◆ Saved data entries ◆
□ □ □

-- ==== Sys2Proof/Machine/Session.lean ====
section
/-! DEFINITION. Session engines: message sequence, scheduling, parts, parking, abandonment, staging, fences (R322 to R349). -/

namespace Sys2Proof.Machine

/-! ### Check 5 (R331) -/

/-- The tombstone of an SQ and MSG_ID (R337). -/
def tombOf (b : Block) (dqn mid : Nat) : Option Tomb := b.sce.tombs.find? (fun t => t.dqn == dqn && t.msgId == mid)

/-- Forget a tombstone. -/
def dropTomb (dqn mid : Nat) (b : Block) : Block :=
  b.onSce (fun s => { s with tombs := s.tombs.filter (fun t => !(t.dqn == dqn && t.msgId == mid)) })

/-- A part finds no open message: MESSAGE_ABANDONED with its tombstone, which it consumes, or MESSAGE_SEQUENCE 1. -/
def noMessage (j : Job) (b : Block) : Block :=
  let mid := dMsg j.desc
  match tombOf b j.dqn mid with
  | some t =>
    concludeCore j.id { verdict stMessageAbandoned mid 0 0 with past := some (t.zeroed, t.ok) } (dropTomb j.dqn mid b)
  | none => concludeCore j.id (verdict stMessageSequence 1 0 0) b

/-- A message that a first part opens (R331). -/
def Msg.opened (b : Block) (j : Job) : Msg :=
  { dqn := j.dqn, msgId := dMsg j.desc, fn := j.fn, world := j.world, opcode := dOp j.desc, handle := dHandle j.desc,
    param := dParam j.desc, ctx := (0, 0), state := .opening,
    cipher := CipherSt.none, hold := false, held := [], parts := [],
    ended := b.work.clock, wantPark := false, park := none, doomed := false, opener := j.id }

/-- Check 5 of a session descriptor, then its context, or its place behind the part before it. -/
def sessionCheck (j : Job) (b : Block) : Block :=
  let mid := dMsg j.desc
  if mid = 0 then startResolve j.id b
  else if dFirst j.desc then
    if (msgOf b j.dqn mid).isSome then concludeCore j.id (verdict stMessageSequence 2 0 0) b
    else startResolve j.id ((dropTomb j.dqn mid b).onSce (fun s => { s with msgs := s.msgs ++ [Msg.opened b j] }))
  else
    match msgOf b j.dqn mid with
    | none => noMessage j b
    | some m =>
      if m.opcode ≠ dOp j.desc ∨ m.handle ≠ dHandle j.desc ∨ m.param ≠ dParam j.desc then
        concludeCore j.id (verdict stMessageSequence 3 0 0) b
      else enqueue j.id b

/-- The command of a session opcode. A first part whose resolution waits for the vault has passed check 5 already. -/
def sessionCmd (op id : Nat) (b : Block) : Block :=
  startOp op id (fun j b =>
    match msgOf b j.dqn (dMsg j.desc) with
    | some m => if dMsg j.desc ≠ 0 ∧ m.state = .opening ∧ m.opener = j.id then startResolve j.id b else sessionCheck j b
    | none => sessionCheck j b) b

/-! ### Staging and part log (R334, R341) -/

/-- A multiple of 4 KiB that covers `n` bytes. -/
def steps4K (n : Nat) : Nat := 4096 * ceilDiv n 4096

/-- Staging charged to a message: what it holds and what its running part may add. -/
def msgCharge (b : Block) (m : Msg) : Nat :=
  if m.hold then
    let run := match m.state with
      | .running c => match (b.sce.cores[c]?).bind (·.job) with
        | some id => match jobOf b id with
          | some j => payload j.desc
          | none => 0
        | none => 0
      | _ => 0
    steps4K (m.held.length + run)
  else 0

/-- Staging that a BOOT_ACTIVATE takes once it has begun (R470; the spec gives no figure): the manifest with a 64 KiB part of the image, or with the
whole image of class 0. -/
def actNeed (cls : Nat) : Nat := 0x4000 + if cls = 0 then 1536 * 1024 else 65536

/-- Staging that image copies hold (R36, R470): a Thaw offer's bytes, the new keeper of an update, activations under way. -/
def imageHeld (b : Block) : Nat :=
  (match b.boot.offer with
    | some o => o.head.length + o.image.length
    | none => 0) +
  (match b.kpr.update with
    | some m => 0x4000 + leAt m 0x10 4
    | none => 0) +
  (b.flt.acts.map (fun a => if a.step = .room then 0 else actNeed a.cls)).sum

/-- Staging that image verification can still take; bytes that messages hold on JT-H48S stay theirs (R470). -/
def imageRoom (b : Block) (held : Nat) : Nat :=
  imageShareOf b.run.variant - imageHeld b - (if b.run.variant = .jtH48S then held else 0)

/-- Image verification has begun, or waits for its bytes. -/
def imageBusy (b : Block) : Bool := decide (0 < imageHeld b) || !b.flt.acts.isEmpty

/-- Staging that release-on-verify holds (R341): open messages, and one-descriptor messages that run. -/
def stagingHeld (b : Block) : Nat :=
  (b.sce.msgs.map (msgCharge b)).sum +
  (b.sce.cores.map (fun c => match c.job with
    | some id => match jobOf b id with
      | some j => if dMsg j.desc = 0 ∧ jobHolds b j = true then steps4K (payload j.desc) else 0
      | none => 0
    | none => 0)).sum

/-- Part-log entries in use (R334): those of finished parts and of running ones. -/
def logUsed (b : Block) : Nat :=
  (b.sce.msgs.map (fun m => m.parts.length + (match m.state with
    | .running _ => 1
    | _ => 0))).sum

/-- What keeps a part that has found a core from starting. -/
inductive PartGate where
  /-- It may start. -/
  | go
  /-- No part-log entry (LOG_WAIT), or no room in staging (STAGE_WAIT). -/
  | logWait | stageWait
  /-- It ends: status, DETAIL, RESULT. -/
  | stop (status detail result : Nat)
  deriving DecidableEq, Repr

/-- Judge a part at its start (R332, R334, R341): `m` is the open message of a later part, `hold` its mode. -/
def partGate (b : Block) (j : Job) (m : Option Msg) (hold : Bool) : PartGate :=
  let pay := payload j.desc
  let sum := pay + (m.map (fun m => m.cipher.pay)).getD 0
  let held := (m.map (fun m => m.held.length)).getD 0
  match payLimit (dOp j.desc) (dParam j.desc) with
  | some lim =>
    if lim < sum then .stop stLengthMismatch (2 * 2 ^ 30) sum else gate2 pay held
  | none => gate2 pay held
where
  /-- The checks after the payload limit. -/
  gate2 (pay held : Nat) : PartGate :=
    if hold && decide (holdLimitOf b.run.variant < held + pay) then .stop stHoldLimit 0 0
    else if dMsg j.desc ≠ 0 ∧ partLogOf b.run.variant ≤ logUsed b then .logWait
    else if hold && ((b.run.variant == .jtH48S && imageBusy b) ||
        decide (holdAccountOf b.run.variant < stagingHeld b - steps4K held + steps4K (held + pay))) then .stageWait
    else .go

/-! ### Scheduling (R323) -/

/-- The core that the scheduler reserves for the basic level: the highest-numbered that is neither FAILED nor fenced and has no message bound to it
(R479). -/
def basicCore (b : Block) : Option Nat :=
  (List.range b.sce.cores.length).reverse.find? (fun n => match b.sce.cores[n]? with
    | some c => decide (c.state ≠ CoreState.failed) && !bit b.sce.fence n && !quiescing b (.core n) && c.msg.isNone
    | none => false)

/-- The session lock waits for this core (R479): it takes no new work. -/
def coreClaimed (b : Block) (n : Nat) : Bool := b.leg.session.holder.isSome && b.leg.core.isNone && basicCore b == some n

/-- A core takes new work. -/
def coreEligible (b : Block) (n : Nat) : Bool :=
  match b.sce.cores[n]? with
  | some c => paceOpen b && !coreClaimed b n && c.admitted && decide (c.state = CoreState.idle) && !bit b.sce.fence n && !quiescing b (.core n) && c.msg.isNone &&
      c.job.isNone
  | none => false

/-- The core that takes a descriptor of a context: one whose key register holds it, else the lowest. -/
def chooseCore (b : Block) (ctx : Nat × Nat) : Option Nat :=
  let ok := (List.range b.sce.cores.length).filter (coreEligible b)
  match ok.find? (fun n => match (b.sce.cores[n]?).bind (·.key) with
      | some k => (k.slot, k.gen) == ctx
      | none => false) with
  | some n => some n
  | none => ok.head?

/-- A part starts on a core: the key register loaded, the message running there, then its reads. -/
def partRun (n : Nat) (j : Job) (ctx : Nat × Nat) (hold resumed : Bool) (b : Block) : Block :=
  let key := ctxKey b ctx.1
  let b := b.onSce (fun s => { s with pending := s.pending.filter (· != j.id) })
  let mid := dMsg j.desc
  let b := onCore n (fun c => { c with
    key := some { slot := ctx.1, gen := ctx.2, key := key }, job := some j.id, msg := if mid = 0 then none else some (j.dqn, mid),
    state := .busy, late := bit b.sce.fence n }) b
  let b := if mid = 0 then b
    else onMsg j.dqn mid (fun m => { m.resumed b with
      state := .running n, ctx := ctx, hold := if dFirst j.desc then hold else m.hold, wantPark := false }) b
  beginOnUnit j.id (onJob b j.id (fun j => { j with ctx := some ctx, resumed := resumed }))

/-- A part ends with HOLD_LIMIT (R253, R341): the output areas of its message and its own are zeroed. Its own output list, where it has one, is read
first; until then the part stays in the pending list, ahead of the later ones. -/
def holdEnds (j : Job) (m : Option Msg) (b : Block) : Block :=
  let v := { verdict stHoldLimit 0 0 0 with extent := (m.map (fun m => partsArea m.parts)).getD [] }
  if fragDst j.desc then
    nextRead j.id (onJob b j.id (fun j => { j with due := some v, dst := Walk.start (dDst j.desc), outLen := outLen j.desc }))
  else
    concludeCore j.id { v with extent := v.extent ++ takeRanges [(dDst j.desc, outLen j.desc)] (outLen j.desc) }
      (b.onSce (fun s => { s with pending := s.pending.filter (· != j.id) }))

□ □ □

◆ WORK TO COMPLETE ◆
Every line holding the string "outLen" should be copied here, so please find those lines in the data.

◆ TASK ANSWER ◆
    nextRead j.id (onJob b j.id (fun j => { j with due := some v, dst := Walk.start (dDst j.desc), outLen := outLen j.desc }))
    concludeCore j.id { v with extent := v.extent ++ takeRanges [(dDst j.desc, outLen j.desc)] (outLen j.desc) }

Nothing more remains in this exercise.